Abstract

This article focuses on the (unweighted) graph-based mathematical morphology operators presented in [J. Cousty et al, Morphological filtering on graphs , CVIU 2013]. These operators depend on a size parameter that specifies the number of iterations of elementary dilations/erosions. Thus, the associated running times increase with the size parameter, the algorithms running in O(λ.n) time, where n is the size of the underlying graph and λ is the size parameter. In this article, we present distance maps that allow us to recover (by thresholding) all considered dilations and erosions. The algorithms based on distance maps allow the operators to be computed with a single linear O(n) time iteration, without any dependence to the size parameter. Then, we investigate a parallelization strategy to compute these distance maps. The idea is to build iteratively the successive level-sets of the distance maps, each level set being traversed in parallel.
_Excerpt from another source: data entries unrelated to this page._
/-- A tick that brings no timer to its limit, ends no second and finds no grant whose drain or isolation is decided
advances every running timer by one and changes nothing else: silence with RUN high, gate pulses toward their end,
no-flow and settle timers, valve checks, poll timers of robots that are not OFF, alike and supervision timers, the drain
timers of the grants in DRAINING, valve-open milliseconds and the gap timer (R34, R51, R77, R79, R80, R86, R97, R109,
R114, R133, R134, R151, R158, R177). -/
def Obligations.QuietTickAdvancesTimers : Prop :=
  ∀ s : State,
    s.time.ms < 999 → s.time.ahead = [] →
    (∀ n : CameraId, s.cameras[n].silence < 1999) →
    (∀ (g : GateId) (left : Nat), s.gates[g].output = some left → 2 ≤ left) →
    (∀ (r : RobotId) (j : Job), s.robots[r].job = some j → j.noFlowTimer < 199 ∧ j.settleTimer + 1 < j.recipe.settle) →
    (∀ r : RobotId, s.robots[r].pollTimer < 4) →
    (∀ (r : RobotId) (ms : Nat), s.doses[r].check = some ms → ms < 49) →
    (∀ r : RobotId, s.doses[r].check = none → s.pins.feedback[r] = s.doses[r].valve) →
    (∀ r : RobotId, s.counters[valveCounter r].remainder < 999) →
    (∀ ms : Nat, s.mainSwitch.alike = some ms → ms < 30) →
    (∀ (g : GroupId) (ms : Nat), s.groups[g].timer = some ms → ms < 30) →
    (∀ (i : PlaceId) (g : Grant), s.access.grants[i] = some g →
      (g.state = .draining →
        g.drainTimer < 9999 ∧ ∃ r : RobotId, g.covers s.robots[r].zone = true ∧ s.robots[r].job ≠ none)
      ∧ (g.kind ≠ .jog →
        (g.state = .isolating ∨ g.state = .isOpen ∨ g.state = .overdue →
          ∀ z : GroupId, g.covers z = true → s.groups[z].state ≠ .faultWeld)
        ∧ (g.state = .isolating →
          ∃ z : GroupId, g.covers z = true ∧ s.groups[z].state ≠ .isOpen
            ∧ (s.groups[z].state ≠ .faultPullin ∨ s.pins.mirror[z] = true)))) →
    (∀ r : RobotId, s.robots[r].held = true → available s r = false) →
    (∀ ms : Nat, s.link.gap = some ms → ms < 3) →
    exec .msTick s = .next
      { s with
        time := { s.time with ms := s.time.ms + 1 }
        cameras := Vector.ofFn fun n : CameraId =>
          { s.cameras[n] with
            silence :=
              if s.pins.run = true ∧ (s.cameras[n].state = .ready ∨ s.cameras[n].state = .notReady) then
                s.cameras[n].silence + 1
              else s.cameras[n].silence }
        gates := Vector.ofFn fun g : GateId =>
          { s.gates[g] with output := s.gates[g].output.map fun left => left - 1 }
        robots := Vector.ofFn fun r : RobotId =>
          { s.robots[r] with
            pollTimer := if s.robots[r].mode = .off then s.robots[r].pollTimer else s.robots[r].pollTimer + 1
            job := s.robots[r].job.map fun j =>
              { j with
                noFlowTimer := if j.state = .filling then j.noFlowTimer + 1 else j.noFlowTimer
                settleTimer := if j.state = .settling then j.settleTimer + 1 else j.settleTimer } }
        doses := Vector.ofFn fun r : RobotId => { s.doses[r] with check := s.doses[r].check.map fun ms => ms + 1 }
        mainSwitch := { s.mainSwitch with alike := s.mainSwitch.alike.map fun ms => ms + 1 }
        groups := Vector.ofFn fun g : GroupId => { s.groups[g] with timer := s.groups[g].timer.map fun ms => ms + 1 }
        access :=
          { s.access with
            grants := Vector.ofFn fun i : PlaceId => s.access.grants[i].map fun g =>
              { g with drainTimer := if g.state = .draining then g.drainTimer + 1 else g.drainTimer } }
        counters := Vector.ofFn fun i : CounterId =>
          { s.counters[i] with
            remainder :=
              if ∃ r : RobotId, i = valveCounter r ∧ s.doses[r].valve = true then s.counters[i].remainder + 1
              else s.counters[i].remainder }
        link := { s.link with gap := s.link.gap.map fun ms => ms + 1 } }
Under some reasonable assumptions about the graph and sets to be dilated, our parallel algorithm runs in O(n/p + K log 2 p) where n, p, and K are the size of the graph, the number of available processors, and the number of distinct level-sets of the distance map, respectively. Then, implementations of the proposed algorithm on a shared-memory multicore architecture are described and assessed on datasets of 45 images and 6 textured 3-dimensional meshes, showing a reduction of the processing time by a factor up to 55 over the previously available implementations on a 8 core architecture.